Within the listing below, the lines to output run from the one containing "audio, the status" through the one containing "Requests and commands"; copy them exactly and nothing else.
Record excerpts START
-- ==== Sys2Proof/Machine/Channel.lean ====
section
/-! DEFINITION. The block's ports over a byte-wide channel (rules R53 and R54): the responses to the host with their
audio, the status answers and the adapters' responses as bytes, and what arrives and leaves at a port in that form.
Requests and commands have their bytes in `Packet.toBytes`. One byte string is one transaction; the spec gives the
channel no framing (log entry 15). -/

namespace Sys2Proof.Machine

/-! ### Answers as bytes -/

/-- A word and then samples, from bytes: the form of a host response and of a DEC_DECODE response. -/
def wordThenSamples : List Byte → Except DecodeError (Word × List Sample)
  | b0 :: b1 :: b2 :: b3 :: rest =>
    match samplesOfBytes rest with
    | some xs => .ok (wordOfBytes b0 b1 b2 b3, xs)
    | none => .error .truncated
  | _ => .error .truncated

/-- A response to the host as bytes: the response word, then the audio payload (rules R53, R54, R70 and R76). -/
def responseBytes (rsp : Response) : List Byte := wordBytes rsp.word ++ sampleBlockBytes rsp.payload

/-- The host response that a byte string carries. -/
def responseOfBytes (bytes : List Byte) : Except DecodeError Response :=
  match wordThenSamples bytes with
  | .ok (w, xs) => .ok { word := w, payload := xs }
  | .error e => .error e

/-- A status answer as bytes: one word, or the words of a snapshot in order (rules R54 and R242). -/
def statusAnswerBytes (ws : List Word) : List Byte := wordBlockBytes ws

/-- The status answer that a byte string carries. -/
def statusAnswerOfBytes (bytes : List Byte) : Except DecodeError (List Word) :=
  match wordsOfBytes bytes with
  | some ws => .ok ws
  | none => .error .truncated

/-- An adapter's response as bytes: its words, then its samples (rules R53, R54 and R86 to R89). -/
def replyBytes (y : Reply) : List Byte := wordBlockBytes y.words ++ sampleBlockBytes y.samples

/-- Whether the response to a request ends in samples: DEC_DECODE's carries one word and then its audio (rule R89);
every other response is words throughout (rules R86 to R88). -/
def replyCarriesSamples (request : Instr) : Bool := opField (encode request).header == 0x22#8

/-- The response to a request that a byte string carries. Its length is checked where the request takes it. -/
def replyOfBytes (request : Instr) (bytes : List Byte) : Except DecodeError Reply :=
  if replyCarriesSamples request then
    match wordThenSamples bytes with
    | .ok (w, xs) => .ok { words := [w], samples := xs }
    | .error e => .error e
  else
    match wordsOfBytes bytes with
    | some ws => .ok { words := ws }
    | none => .error .truncated

/-! ### The ports -/

/-- The bytes of every response delivered to the host, oldest first. -/
def hostOutBytes (s : State) : List (List Byte) := s.hostOut.map responseBytes

/-- The bytes of every status answer, oldest first. -/
def statusOutBytes (s : State) : List (List Byte) := s.statusOut.map statusAnswerBytes

/-- The bytes of every adapter request, oldest first. -/
def adapterOutBytes (s : State) : List (List Byte) := s.adapterOut.map Packet.toBytes

/-- The bytes of a command arrive at the command port. A string that ends inside a word is no packet and is rejected by
name; whether the packet is a legal command is the block's to decide (rules R75 and R220). -/
def commandArrives (bytes : List Byte) (s : State) : Except DecodeError State :=
  match packetOfBytes .command bytes with
  | .ok m => .ok { s with cmdIn := s.cmdIn ++ [m] }
  | .error e => .error e

/-- The four bytes of a status request arrive at the status port (rule R80). A byte string that holds another number of
words is no status request: it is rejected by name and gets no answer. DESIGN CHOICE (log entry 15): of the requests
that are answered with the word 0, rule R80 lists only a bad SOP, MBZ or ADDR. -/
def statusArrives (bytes : List Byte) (s : State) : Except DecodeError State :=
  match wordsOfBytes bytes with
  | some [w] => .ok { s with statusIn := s.statusIn ++ [w] }
  | some _ => .error .payloadLength
  | none => .error .truncated

/-- The bytes of an adapter's response to a request arrive at the request's port. Nothing answers a transaction that is
no adapter request. -/
def replyArrives (request : Instr) (bytes : List Byte) (s : State) : Except DecodeError State :=
  match replyOfBytes request bytes with
  | .error e => .error e
  | .ok y =>
    match request.port with
    | .demod => .ok { s with demodIn := s.demodIn ++ [y] }
    | .decoder => .ok { s with decIn := s.decIn ++ [y] }
    | .command => .error .reservedOpcode
    | .status => .error .reservedOpcode

end Sys2Proof.Machine
end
Record excerpts END
__Exercise response__
audio, the status answers and the adapters' responses as bytes, and what arrives and leaves at a port in that form.
Requests and commands have their bytes in `Packet.toBytes`. One byte string is one transaction; the spec gives the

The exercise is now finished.